Part (c)(ii): [3 marks]
- 1 mark for stating that from \(\text{HCl}\) to \(\text{HI}\), the number of electrons in the molecules increases.
- 1 mark for stating that instantaneous dipole-induced dipole (London/dispersion) forces become stronger.
- 1 mark for stating that more energy is needed to break these stronger London forces (which outweighs the decrease in permanent dipole-dipole forces).

1. Assuming a mean volume of FB 2 = 24.15 cm^3.
2. Moles of MnO4^- = (24.15 / 1000) * 0.0200 = 4.83 * 10^-4 mol.
3. Moles of H2O2 = 2.5 * 4.83 * 10^-4 = 1.21 * 10^-3 mol.
4. Concentration of H2O2 = 1.21 * 10^-3 / 0.0250 = 0.0483 mol dm^-3.

Table of results (3 marks): Headings and units present; all burette readings to 0.05 cm^3; concordant titres within 0.10 cm^3. Accuracy marks (4 marks): based on proximity to supervisor value. Calculations (4.33 marks): Mean titre selected correctly (1 mark), moles of MnO4^- correct to 3 sig figs (1.33 marks), moles and concentration of H2O2 calculated correctly with stoichiometric ratio 5:2 (2 marks). Percentage error of pipette (2 marks): calculation of error for 25.0 cm^3 pipette with uncertainty of 0.06 cm^3 ((0.06/25.0)*100 = 0.24%).
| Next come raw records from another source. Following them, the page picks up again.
theorem clockTick_kept (hR : Kept R) (h : R s0 s) : R s0 (clockTick s) := by
  unfold clockTick
  with_reducible repeat' (first | assumption | (refine trialTick_kept hR ?_) | (refine countIdle_kept hR ?_) | (refine ageClaims_kept hR ?_) | (refine State.wrap_kept hR ?_) | (refine Kept.ite ?_ ?_) | split)

theorem imageCheck_kept (hR : KeptMem R) {a0 a1} (h : R s0 s) : R s0 (imageCheck a0 a1 s) := by
  unfold imageCheck
  with_reducible repeat' (first | assumption | (refine State.inkWrite_kept hR ?_) | (refine hR.toKept.set ?_) | (refine State.each_kept hR.toKept ?_ fun s a h => ?_) | (refine copySection_kept hR ?_) | (refine trialStart_kept hR.toKept ?_) | (refine refreshApproved_kept hR.toKept ?_) | (refine State.modBoot_kept hR.toKept ?_) | (intro x; try (refine Kept.cut (R := R) (s0 := s0) (x := x) ?_ ?_; unfold x; rotate_left; clear_value x; intro h)) | lift_lets | (refine Kept.ite ?_ ?_) | split | dsimp only)

theorem scribeResets_kept (hR : Kept R) {a1} (h : R s0 s) : R s0 (scribeResets s a1) := by
  unfold scribeResets
  with_reducible repeat' (first | assumption | (refine mbxScribeReset_kept hR ?_) | (refine State.bump_kept hR ?_) | (refine State.iff_kept hR ?_ fun s h => ?_) | (refine secScribeReset_kept hR ?_) | (intro x; try (refine Kept.cut (R := R) (s0 := s0) (x := x) ?_ ?_; unfold x; rotate_left; clear_value x; intro h)) | lift_lets | split | dsimp only | (refine hR.rest ?_))

theorem release_kept (hR : Kept R) {a0 a1} (h : R s0 s) : R s0 (release a0 a1 s) := by
  unfold release
  with_reducible repeat' (first | assumption | (refine hR.set ?_) | (refine refreshReady_kept hR ?_) | (refine refreshApproved_kept hR ?_) | (refine State.modScribe_kept hR ?_) | (refine State.ev_kept hR ?_) | (refine scribeResets_kept hR ?_) | (intro x; try (refine Kept.cut (R := R) (s0 := s0) (x := x) ?_ ?_; unfold x; rotate_left; clear_value x; intro h)) | lift_lets | (refine Kept.ite ?_ ?_) | split | dsimp only)

theorem kick_kept (hR : Kept R) {a0 a1 a2} (h : R s0 s) : R s0 (kick a0 a1 a2 s) := by
  unfold kick
  with_reducible repeat' (first | assumption | (refine State.modScribe_kept hR ?_) | (refine Kept.ite ?_ ?_) | split)

theorem wdtTimeoutWrite_kept (hR : Kept R) {a0 a1} (h : R s0 s) : R s0 (wdtTimeoutWrite a0 a1 s) := by
  unfold wdtTimeoutWrite
  with_reducible repeat' (first | assumption | (refine State.modScribe_kept hR ?_) | (refine hR.set ?_) | (intro x; try (refine Kept.cut (R := R) (s0 := s0) (x := x) ?_ ?_; unfold x; rotate_left; clear_value x; intro h)) | lift_lets | (refine Kept.ite ?_ ?_) | split | dsimp only)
1. Assuming a Delta T of 20.9 degrees C from the graph extrapolation.
2. Heat energy q = 25.0 * 4.18 * 20.9 = 2184.15 J = 2.18 kJ.
3. Moles of CuSO4 = 0.0250 * 0.400 = 0.0100 mol.
4. Delta H = -2.18 / 0.0100 = -218 kJ mol^-1.

Recording temperatures (2 marks): All temperatures recorded to nearest 0.5 degrees C or 0.1 degrees C. Graph (4 marks): Linear scales, points plotted correctly, straight lines drawn for cooling and heating stages, extrapolation to t=4 mins shown. Temperature rise (1.33 marks): Delta T determined correctly from extrapolation. Calculations (4 marks): Heat energy q calculated with correct units (2 marks), moles of CuSO4 and negative sign for exothermic reaction Delta H in kJ mol^-1 (2 marks). Evaluation (2 marks): Suggestion of a practical improvement (e.g., use of a lid or vacuum flask to minimize heat loss).

Observations:
FB 6: NaOH(aq) - no change; NH3(aq) - no change; H2SO4(aq) - white precipitate; AgNO3(aq) - white precipitate soluble in NH3(aq).
FB 7: NaOH(aq) - white precipitate insoluble in excess; NH3(aq) - white precipitate insoluble in excess; H2SO4(aq) - no change; AgNO3(aq) - no change.
FB 8: NaOH(aq) - no change; NH3(aq) - no change; H2SO4(aq) - no change; AgNO3(aq) - yellow precipitate insoluble in NH3(aq).

Identity:
FB 6 contains Ba2+ and Cl^- (Barium chloride).
FB 7 contains Mg2+ and NO3^- (Magnesium nitrate).
FB 8 contains Na+ and I^- (Sodium iodide).

Observations table (5 marks): 1 mark for each correct set of observations for FB 6, FB 7, FB 8. Identification (4.33 marks): 2.33 marks for identifying Ba2+, Mg2+, and Na+ with supporting evidence; 2 marks for identifying Cl^-, NO3^-, and I^- with supporting evidence. Ionic equations (4 marks): 2 marks for Ba^2+(aq) + SO4^2-(aq) -> BaSO4(s) with state symbols; 2 marks for Ag^+(aq) + I^-(aq) -> AgI(s) or Ag^+(aq) + Cl^-(aq) -> AgCl(s) with state symbols.